Task statement
Search the records below for the word "controller". Pull out each line that has it.

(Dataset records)
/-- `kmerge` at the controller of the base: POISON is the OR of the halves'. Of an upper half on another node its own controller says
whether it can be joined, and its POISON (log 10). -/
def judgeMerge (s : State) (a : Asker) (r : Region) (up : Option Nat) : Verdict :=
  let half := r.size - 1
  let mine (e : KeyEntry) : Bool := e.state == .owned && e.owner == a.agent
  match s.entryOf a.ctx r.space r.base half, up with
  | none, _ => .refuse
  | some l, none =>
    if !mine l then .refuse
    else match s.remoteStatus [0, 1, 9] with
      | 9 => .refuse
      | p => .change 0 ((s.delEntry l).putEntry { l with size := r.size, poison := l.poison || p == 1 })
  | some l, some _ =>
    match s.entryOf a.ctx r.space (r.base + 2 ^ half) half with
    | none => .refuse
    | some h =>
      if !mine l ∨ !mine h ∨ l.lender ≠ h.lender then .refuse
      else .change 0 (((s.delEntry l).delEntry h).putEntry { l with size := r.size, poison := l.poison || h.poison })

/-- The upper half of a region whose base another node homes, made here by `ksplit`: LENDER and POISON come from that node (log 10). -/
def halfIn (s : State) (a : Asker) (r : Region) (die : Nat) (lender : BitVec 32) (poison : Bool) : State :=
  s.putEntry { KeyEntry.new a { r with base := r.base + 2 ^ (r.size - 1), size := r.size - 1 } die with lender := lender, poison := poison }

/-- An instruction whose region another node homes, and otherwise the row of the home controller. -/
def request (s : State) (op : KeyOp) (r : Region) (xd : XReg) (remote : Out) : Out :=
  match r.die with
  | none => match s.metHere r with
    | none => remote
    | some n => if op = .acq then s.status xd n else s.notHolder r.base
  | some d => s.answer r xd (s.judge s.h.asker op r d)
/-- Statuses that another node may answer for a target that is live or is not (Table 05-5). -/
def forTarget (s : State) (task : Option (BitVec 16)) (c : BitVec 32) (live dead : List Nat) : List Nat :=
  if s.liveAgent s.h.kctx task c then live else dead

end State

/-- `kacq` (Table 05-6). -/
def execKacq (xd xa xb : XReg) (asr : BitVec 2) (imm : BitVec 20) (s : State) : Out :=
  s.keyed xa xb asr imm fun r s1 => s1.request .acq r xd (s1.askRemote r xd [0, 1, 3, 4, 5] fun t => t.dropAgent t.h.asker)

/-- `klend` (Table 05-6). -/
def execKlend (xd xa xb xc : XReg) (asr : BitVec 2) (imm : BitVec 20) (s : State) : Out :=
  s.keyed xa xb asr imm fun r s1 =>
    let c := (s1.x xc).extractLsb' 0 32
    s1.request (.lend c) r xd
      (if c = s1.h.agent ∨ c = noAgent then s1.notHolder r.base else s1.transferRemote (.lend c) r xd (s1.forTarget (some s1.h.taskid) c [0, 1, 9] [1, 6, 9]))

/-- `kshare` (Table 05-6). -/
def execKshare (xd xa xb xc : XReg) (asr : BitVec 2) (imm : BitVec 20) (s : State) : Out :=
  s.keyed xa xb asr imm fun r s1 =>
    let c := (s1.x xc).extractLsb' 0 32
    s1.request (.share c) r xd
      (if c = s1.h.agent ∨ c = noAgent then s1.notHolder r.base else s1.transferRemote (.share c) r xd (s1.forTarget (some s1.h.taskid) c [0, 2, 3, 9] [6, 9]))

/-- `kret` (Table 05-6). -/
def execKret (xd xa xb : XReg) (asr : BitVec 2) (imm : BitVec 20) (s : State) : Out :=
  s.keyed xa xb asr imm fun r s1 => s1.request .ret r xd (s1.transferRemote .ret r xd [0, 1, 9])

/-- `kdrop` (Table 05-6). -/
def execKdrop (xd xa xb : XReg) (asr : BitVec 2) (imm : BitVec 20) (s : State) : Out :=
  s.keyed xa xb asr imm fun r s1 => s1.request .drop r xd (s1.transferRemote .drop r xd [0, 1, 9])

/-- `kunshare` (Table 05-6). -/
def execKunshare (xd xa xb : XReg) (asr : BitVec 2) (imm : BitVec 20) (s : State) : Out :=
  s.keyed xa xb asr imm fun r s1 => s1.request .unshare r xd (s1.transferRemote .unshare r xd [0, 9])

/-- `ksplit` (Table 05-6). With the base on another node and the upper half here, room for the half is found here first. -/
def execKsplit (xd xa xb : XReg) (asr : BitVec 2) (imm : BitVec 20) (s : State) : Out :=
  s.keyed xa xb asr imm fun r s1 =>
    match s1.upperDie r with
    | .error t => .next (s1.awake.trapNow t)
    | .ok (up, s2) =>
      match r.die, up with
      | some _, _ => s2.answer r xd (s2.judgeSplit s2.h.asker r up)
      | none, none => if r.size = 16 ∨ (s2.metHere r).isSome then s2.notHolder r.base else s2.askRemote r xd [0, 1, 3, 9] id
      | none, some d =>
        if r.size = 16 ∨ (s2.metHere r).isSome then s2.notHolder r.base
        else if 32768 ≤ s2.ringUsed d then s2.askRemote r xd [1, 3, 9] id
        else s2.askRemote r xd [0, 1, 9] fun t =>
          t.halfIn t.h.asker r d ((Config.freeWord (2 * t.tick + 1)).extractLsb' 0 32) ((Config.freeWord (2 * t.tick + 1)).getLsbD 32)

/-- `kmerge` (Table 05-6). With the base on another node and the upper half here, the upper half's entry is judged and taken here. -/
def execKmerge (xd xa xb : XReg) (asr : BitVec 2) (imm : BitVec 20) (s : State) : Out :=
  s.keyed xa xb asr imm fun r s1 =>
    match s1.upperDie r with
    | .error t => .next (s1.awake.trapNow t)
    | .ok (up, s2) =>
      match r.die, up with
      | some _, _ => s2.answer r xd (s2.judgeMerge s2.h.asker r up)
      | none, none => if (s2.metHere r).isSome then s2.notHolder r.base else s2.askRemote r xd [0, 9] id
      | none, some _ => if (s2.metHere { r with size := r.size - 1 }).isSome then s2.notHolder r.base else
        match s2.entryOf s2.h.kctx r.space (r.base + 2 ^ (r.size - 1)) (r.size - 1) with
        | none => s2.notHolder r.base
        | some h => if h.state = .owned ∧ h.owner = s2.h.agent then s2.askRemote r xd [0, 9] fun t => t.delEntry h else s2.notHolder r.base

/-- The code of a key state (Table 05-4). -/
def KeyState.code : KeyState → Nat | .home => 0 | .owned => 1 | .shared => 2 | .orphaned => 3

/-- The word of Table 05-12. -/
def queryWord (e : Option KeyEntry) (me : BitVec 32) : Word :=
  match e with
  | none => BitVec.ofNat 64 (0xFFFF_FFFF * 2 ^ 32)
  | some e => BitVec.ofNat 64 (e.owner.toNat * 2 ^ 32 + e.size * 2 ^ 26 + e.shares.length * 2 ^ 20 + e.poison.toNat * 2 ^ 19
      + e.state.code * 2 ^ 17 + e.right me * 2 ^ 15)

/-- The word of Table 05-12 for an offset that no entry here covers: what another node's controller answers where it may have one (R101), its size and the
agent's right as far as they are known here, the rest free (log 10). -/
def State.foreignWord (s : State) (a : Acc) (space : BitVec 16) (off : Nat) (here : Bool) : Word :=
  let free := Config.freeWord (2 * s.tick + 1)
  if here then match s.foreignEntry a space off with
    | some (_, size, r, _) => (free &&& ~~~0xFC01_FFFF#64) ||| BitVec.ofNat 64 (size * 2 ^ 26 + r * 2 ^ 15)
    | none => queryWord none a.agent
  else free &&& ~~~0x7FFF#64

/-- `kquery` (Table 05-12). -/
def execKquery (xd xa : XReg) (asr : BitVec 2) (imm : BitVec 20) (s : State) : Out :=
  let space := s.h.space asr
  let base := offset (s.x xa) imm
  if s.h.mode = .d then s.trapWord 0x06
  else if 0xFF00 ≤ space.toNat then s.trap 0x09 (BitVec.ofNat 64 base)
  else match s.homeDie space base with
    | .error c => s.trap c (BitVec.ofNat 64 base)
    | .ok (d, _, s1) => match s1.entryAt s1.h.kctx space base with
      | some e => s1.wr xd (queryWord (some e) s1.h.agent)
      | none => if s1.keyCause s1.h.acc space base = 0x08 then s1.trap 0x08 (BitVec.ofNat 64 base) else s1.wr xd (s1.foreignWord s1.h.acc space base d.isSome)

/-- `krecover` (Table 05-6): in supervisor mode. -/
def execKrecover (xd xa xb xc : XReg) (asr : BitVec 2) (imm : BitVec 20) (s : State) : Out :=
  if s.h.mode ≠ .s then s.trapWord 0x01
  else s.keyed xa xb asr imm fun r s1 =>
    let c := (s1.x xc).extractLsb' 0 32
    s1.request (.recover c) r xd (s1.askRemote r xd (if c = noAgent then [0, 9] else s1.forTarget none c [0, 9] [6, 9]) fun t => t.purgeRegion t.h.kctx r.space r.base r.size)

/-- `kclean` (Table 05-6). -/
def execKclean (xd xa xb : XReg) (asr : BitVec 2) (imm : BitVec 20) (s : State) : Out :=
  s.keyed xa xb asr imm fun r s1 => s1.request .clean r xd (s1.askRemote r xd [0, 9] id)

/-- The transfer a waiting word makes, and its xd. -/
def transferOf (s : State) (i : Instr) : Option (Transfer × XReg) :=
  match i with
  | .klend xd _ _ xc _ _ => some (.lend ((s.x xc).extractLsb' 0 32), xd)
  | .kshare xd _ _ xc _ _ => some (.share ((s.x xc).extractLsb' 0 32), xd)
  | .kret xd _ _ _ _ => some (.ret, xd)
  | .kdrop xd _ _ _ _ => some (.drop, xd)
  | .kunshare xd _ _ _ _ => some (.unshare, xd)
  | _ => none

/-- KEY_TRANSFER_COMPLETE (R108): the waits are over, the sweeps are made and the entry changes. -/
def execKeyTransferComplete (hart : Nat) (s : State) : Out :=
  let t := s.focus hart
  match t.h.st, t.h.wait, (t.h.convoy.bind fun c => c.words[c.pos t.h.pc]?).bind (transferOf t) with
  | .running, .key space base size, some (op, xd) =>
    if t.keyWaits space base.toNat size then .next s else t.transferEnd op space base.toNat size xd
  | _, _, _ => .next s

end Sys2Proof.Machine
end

Problem solution
/-- `kmerge` at the controller of the base: POISON is the OR of the halves'. Of an upper half on another node its own controller says
/-- An instruction whose region another node homes, and otherwise the row of the home controller. -/
/-- The word of Table 05-12 for an offset that no entry here covers: what another node's controller answers where it may have one (R101), its size and the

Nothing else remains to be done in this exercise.